The key factors followed are based on experiences and strategic planning from the FL Copenhagen team in 2019/ 2020.

Team effort: the onboarding process is to be lead by the Community Coordinator, however the more people who takes responsibility over the process, the better. In practice, this means that the entire team shares the planning and execution of the onboarding process.

Start early: ideally the new team shall be officially appointed the day after the last gathering of the program, normally this means in mid-March. In practice, this means that the recruitment process starts already at Gathering 3, usually in December. More time for the current team means less stress, better expectation setting and a smoother onboarding (which in the longer run leads to a higher quality in delivering the program the coming year). By starting early, momentum will be built up during the year and climax and G5 and G6, thus hopefully creating the perfect timing.

Expectation setting: good expectation setting will result in the right people on the right position. Bad, or even no, expectation setting can result in decreased commitment, burn out and frustration among volunteers. This in return, will decrease the quality of the facilitation and delivery of the FL program to the participants. By listening well to the questions asked by applicants and by answering them in an honest and personal way, alignment will be created between FL’s and the volunteer’s expectations.

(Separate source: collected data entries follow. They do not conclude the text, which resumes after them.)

/-- The pieces of the first stroke of a window from point `p` of it, entered at speed `vin`, with what precedes it
where it starts from rest (connector and run-in) and what follows it up to the next stroke's start. Answers the pieces
and the trim of the next stroke's start. -/
def strokePieces (c : HCfg) (pos : P2) (vin : Int) (p0 : Point) (entry : Entry) (win0 : List Res) : List Piece × Int :=
  match win0 with
  | [] => ([], 0)
  | a0 :: rest =>
    let (a, p) := a0.fromSpot pos vin p0
    let win := a :: rest
    let base : Piece :=
      { kind := .main, geo := a.geo, len := a.len, prof := [], stroke := p.stroke, ofs := p.ofs, fin := a.len,
        lit := a.lit, pa := a.pa, pb := a.pb, vs := a.vmax, slen := a.len, z0 := a.z0, z1 := a.z1, amp := a.amp,
        per := a.per, shape := a.shape, sofs := 0, bl := 0, vout := 0 }
    let (startP, tin) := spotAt c p win
    if a.kind = 3 then
      (connector c p a.z0 pos startP ++
        [{ base with kind := .dwell, prof := [⟨(a.ticks - p.dwell) * c.tick, 0, 0, 0⟩] }], 0)
    else
      let inBlend := decide (0 < p.blend)
      let x := leaving c (if inBlend then 0 else p.ofs) win
      let (course, cl) : Geo × Int := match rest with
        | b :: _ => if 0 < x.t then blendCourse a b x.r x.t x.th else (.rest startP, 0)
        | [] => (.rest startP, 0)
      let left := if inBlend then cl - p.blend else a.len - p.ofs - x.t
      let cap := if inBlend then minI a.vmax x.out else a.vmax
      let veMax := reach c.acc c.jerk cap (minI cap x.out) left
      let jumpL := hyp (startP.x - pos.x) (startP.y - pos.y)
      let room := match entry with
        | .rest => 0
        | .runIn => c.skyIn
        | .jumped => jumpL
      let ve := if 0 < vin then vin else if a.litMove then minI (restSpeed c cap room) veMax else 0
      let skyL := if entry = .jumped then jumpL else changeDist c.acc c.jerk 0 ve
      let runStart := if entry = .jumped then pos else backOff startP tin skyL
      let pre : List Piece :=
        if 0 < vin then []
        else if 0 < ve then
          connector c p a.z0 pos runStart ++
            [{ base with kind := .runIn, geo := .line runStart startP, len := skyL, ofs := 0, fin := skyL, lit := false,
                         amp := 0, per := 0, prof := planProfile c.acc c.jerk ve 0 ve skyL, sofs := p.ofs,
                         bl := p.blend }]
        else connector c p a.z0 pos startP
      let vo := minI x.out (reach c.acc c.jerk cap ve left)
      let main : List Piece :=
        if inBlend then []
        else [{ base with fin := a.len - x.t, prof := planProfile c.acc c.jerk a.vmax ve vo left, vout := vo }]
      let endP := a.geo.at a.len a.len
      let runOut : List Piece :=
        let l := changeDist c.acc c.jerk vo 0
        let d := scaleTo (a.geo.tangent a.len a.len) l
        [{ base with kind := .runOut, geo := .line endP ⟨endP.x + d.x, endP.y + d.y⟩, len := l, fin := l, lit := false,
                     amp := 0, per := 0, ofs := 0, prof := changePhases c.acc c.jerk vo 0 }]
      let wob := match rest with | b :: _ => b.per != 0 | [] => false
      let arcPiece : List Piece :=
        [{ base with kind := .blend, geo := course, len := cl, ofs := p.blend, fin := cl,
                     amp := if wob then a.amp else 0, per := if wob then a.per else 0, sofs := a.len - x.t, vout := vo,
                     prof := if inBlend then planProfile c.acc c.jerk cap ve vo left
                       else [⟨(cl * e12 / vo).toNat, vo, 0, 0⟩] }]
      match x.jn with
      | .rest true _ => (pre ++ main ++ (if 0 < vo then runOut else []), 0)
      | .rest false _ => (pre ++ main, 0)
      | .blend _ _ _ _ => if 0 < x.t ∧ 0 < vo then (pre ++ main ++ arcPiece, x.t) else (pre ++ main, 0)

/-- Place and speed at the end of pieces that begin at a place. -/
def piecesEnd (pos : P2) (ps : List Piece) : P2 × Int :=
  match ps.getLast? with
  | some p => (p.geo.at p.len p.fin, p.vout)
  | none => (pos, 0)

/-- The time in ps of the WOBBLE strokes a window begins with (R146), entered at a place, speed and trim. -/
def seqTime (c : HCfg) : Nat → P2 → Int → Int → List Res → Nat
  | _, _, _, _, [] => 0
  | i, pos, v, trim, a :: w =>
    if a.per = 0 then 0
    else
      let (ps, t) := strokePieces c pos v ⟨i, trim, 0, 0⟩ .rest (a :: w)
      let (q, u) := piecesEnd pos ps
      (ps.map fun p => profDur p.prof).sum + seqTime c (i + 1) q u t w

/-! ### The command path of one tick -/

/-- A quotient to the nearest integer, ties upward; the spec leaves the rounding of R144 open. -/
def divNear (x y : Int) : Int := (2 * x + y) / (2 * y)

/-- Power of a lit piece at length `s` of its course and speed `v` (R144): interpolated along the stroke, and on along
the blend after it, scaled by v / vs while below the stroke's speed; a dwell's power is unscaled. -/
def Piece.powerAt (p : Piece) (s v : Int) : Nat :=
  let at' := if p.slen ≤ 0 then Int.ofNat p.pa * p.vs
    else Int.ofNat p.pa * p.vs +
      divNear ((Int.ofNat p.pb - Int.ofNat p.pa) * clampI 0 p.slen (p.sofs + s) * p.vs) p.slen
  if !p.lit then 0
  else if p.vs ≤ 0 then p.pa
  else if p.kind = .dwell ∨ p.vs ≤ v then (divNear at' p.vs).toNat
  else (divNear (at' * (if v ≤ 0 then 0 else v)) (p.vs * p.vs)).toNat

/-- The wobble offset of R146 at `n` ticks into the sequence with `left` ps of it left. -/
def Piece.wobbleAt (p : Piece) (c : HCfg) (tan : P2) (n : Nat) (left : Nat) : P2 :=
  if p.per = 0 then ⟨0, 0⟩
  else
    let one : Int := 1073741824
    let up := one * Int.ofNat n / Int.ofNat p.per
    let dn := one * Int.ofNat left / Int.ofNat (p.per * c.tick)
    let e := clampI 0 one (if up ≤ dn then up else dn)
    let th := Int.ofNat (n % p.per) * 4294967296 / Int.ofNat p.per
    let (cs, sn) := cosSin th
    let (_, s2) := cosSin (2 * th)
    let ta := if p.shape = 0 then cs else if p.shape = 1 then s2 / 2 else 0
    let am := p.amp * e / one
    ⟨am * (ta * tan.x - sn * tan.y) / (one * one), am * (ta * tan.y + sn * tan.x) / (one * one)⟩

/-- The focus height of a piece at length `s` of its course (R148): interpolated along the stroke, and on along the blend
after it, that of the stroke's start ahead of it and that of its end after it. -/
def Piece.heightAt (p : Piece) (s : Int) : Int :=
  match p.kind with
  | .connector | .runIn => p.z0
  | .main | .blend =>
    if p.slen ≤ 0 then p.z1 else p.z0 + (p.z1 - p.z0) * clampI 0 p.slen (p.sofs + s) / p.slen
  | .dwell | .runOut | .stop => p.z1

/-- The path point that length `s` of a piece's course counts as, for a resumption (R155): ahead of a stroke the point at
which it is taken up, after a run-out's start the stroke's end. -/
def Piece.pointAt (p : Piece) (s : Int) (dwell : Nat) : Point :=
  match p.kind with
  | .main => ⟨p.stroke, s, dwell, 0⟩
  | .runOut => ⟨p.stroke, p.slen, dwell, 0⟩
  | .blend => ⟨p.stroke, p.sofs, dwell, s⟩
  | .connector | .runIn | .stop => ⟨p.stroke, p.sofs, dwell, p.bl⟩
  | .dwell => ⟨p.stroke, 0, dwell, 0⟩

/-- What the engine needs of the run beside the configuration: its key, its strokes present in the prefetch, the
number of strokes, the start of the stroke that comes next, and the window depth. -/
structure RunCtx where
  key : Key
  c : HCfg
  strokes : List Rec
  total : Nat
  start : Pt
  depth : Nat

/-- The end point of stroke `i - 1`, or the run's start point. -/
def RunCtx.from' (r : RunCtx) (i : Nat) : Pt :=
  if i = 0 then r.start
  else match r.strokes[i - 1]? with
    | some x => ⟨rI x.ws 1, rI x.ws 2, rI x.ws 3⟩
    | none => r.start

/-- The window from stroke `i`: at most `depth` strokes, only those present in the prefetch (R140). A stroke that has
left it is there again for a resumption (R155; DEDUCED). -/
def RunCtx.window (r : RunCtx) (i : Nat) : List Res :=
  let l := ((r.strokes.drop i).takeWhile fun x => x.here).take r.depth
  aimJumps r.c (resolveAll r.c (r.from' i) (l.map Rec.ws) (decide (i + l.length = r.total)))

/-- How stroke `i` is approached where it starts from rest (R139, R143): a run's first stroke by a run-in, a later one as
its junction says. -/
def RunCtx.entry (r : RunCtx) (i : Nat) (a : Res) : Entry :=
  if i = 0 then .runIn
  else
    match r.strokes[i - 1]? with
    | none => .rest
    | some x =>
      let q := resolve r.c (r.from' (i - 1)) false x.ws
      match junction r.c q a with
      | .rest _ true => if q.kind = 0 then .jumped else .runIn
      | _ => .rest

/-- The flags a stroke sets as it begins (R140, R147, R159), with that of a connector to it (R140). -/
def RunCtx.strokeFlags (r : RunCtx) (a : Res) (ps : List Piece) : List Nat :=
  let fl := if r.c.skyOff && a.litMove && !a.flags.contains 4 then 4 :: a.flags else a.flags
  if (ps.any fun p => p.kind == .connector) && (limitOf r.c.jump).2 && !fl.contains 7 then 7 :: fl else fl

/-- A stroke is begun, or taken up again at a point: its pieces and what goes with them. -/
def Trowel.takeUp (t : Trowel) (r : RunCtx) (v : Int) (p : Point) (entry : Entry) (win : List Res) : Trowel :=
  let (ps, trim) := strokePieces r.c t.pos v p entry win
  let (q, u) := piecesEnd t.pos ps
  let wob := match win with | a :: _ => a.per != 0 | [] => false
  { t with
    stroke := p.stroke, pieces := ps, el := 0, trimIn := trim, dwellDone := p.dwell, unbegun := false
    wobble := if wob then t.wobble else 0
    seqLeft := if wob then seqTime r.c (p.stroke + 1) q u trim (win.drop 1) else 0 }

/-- An edge in order of emission time; equal ones stay in order. -/
def insEdge (e : Edge) : List Edge → List Edge
  | [] => [e]
  | x :: xs => if e.t < x.t then e :: x :: xs else x :: insEdge e xs

/-- What a tick of the engine gives beside its state: flags of TRW_HEAD_STAT, the strokes to be marked in their records
(R152, R159), stroke boundaries, whether the run ended, whether it starved, and the pieces followed, the latest first. -/
structure TickOut where
  t : Trowel
  flags : List Nat
  marks : List (Key × Nat)
  boundary : Bool
  ended : Bool
  starved : Bool
  segs : List Follow

/-- The gate event of a change of light at `tau` ps into the tick (R150, R151). -/
def gateEvent (c : HCfg) (on : Bool) (tau : Nat) (o : TickOut) : TickOut :=
  if o.t.cmdLit = on then o
  else
    let lag := if on then c.lagOn else c.lagOff
    let lc := clampI 0 200000 lag
    let e := (Int.ofNat tau - Int.ofNat c.tick + lc * 10000 + 5000) / 10000
    let ec := if e < 0 then 0 else e
    { o with
      t := { o.t with cmdLit := on, edges := insEdge ⟨ec, on, o.t.stroke, o.t.run, c.merge⟩ o.t.edges }
      flags := if lc ≠ lag ∨ ec ≠ e then 1 :: o.flags else o.flags }

/-- The next stroke of the run begins (R141), or the run ends, or the spot starves (R142). A stroke that was starved for
starts from rest. -/
def nextStroke (r : RunCtx) (tau : Nat) (v : Int) (o : TickOut) : TickOut :=
  let i := if o.t.unbegun then 0 else o.t.stroke + 1
  if r.total ≤ i then { gateEvent r.c false tau o with ended := true }
  else
    match r.window i with
    | [] =>
      let o := gateEvent r.c false tau o
      { o with starved := true, flags := 5 :: o.flags, t := { o.t with st := .starved } }
    | a :: w =>
      let entry := if o.t.st = .starved ∧ i ≠ 0 then .rest else r.entry i a
      let t := o.t.takeUp r v ⟨i, o.t.trimIn, 0, 0⟩ entry (a :: w)
      let fl := r.strokeFlags a t.pieces
      { o with
        t := { t with st := .run }
        flags := fl ++ o.flags
        marks := if fl.contains 4 then (r.key, i) :: o.marks else o.marks
        boundary := true }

Flexibility: the program in Berlin 2019/ 2020 was run by one single FL organizer (Robin), Oslo has had a tradition of having two program leads, while Copenhagen had half a person for that mission. Some communities have challengers and six pioneers, other communities have care bears and only four pioneers. The bottom line here is simple: all teams are different, thus we need to have a creative and flexible mindset when new teams are formed. See the possibilities and divide responsibilities according to the resources and the people available.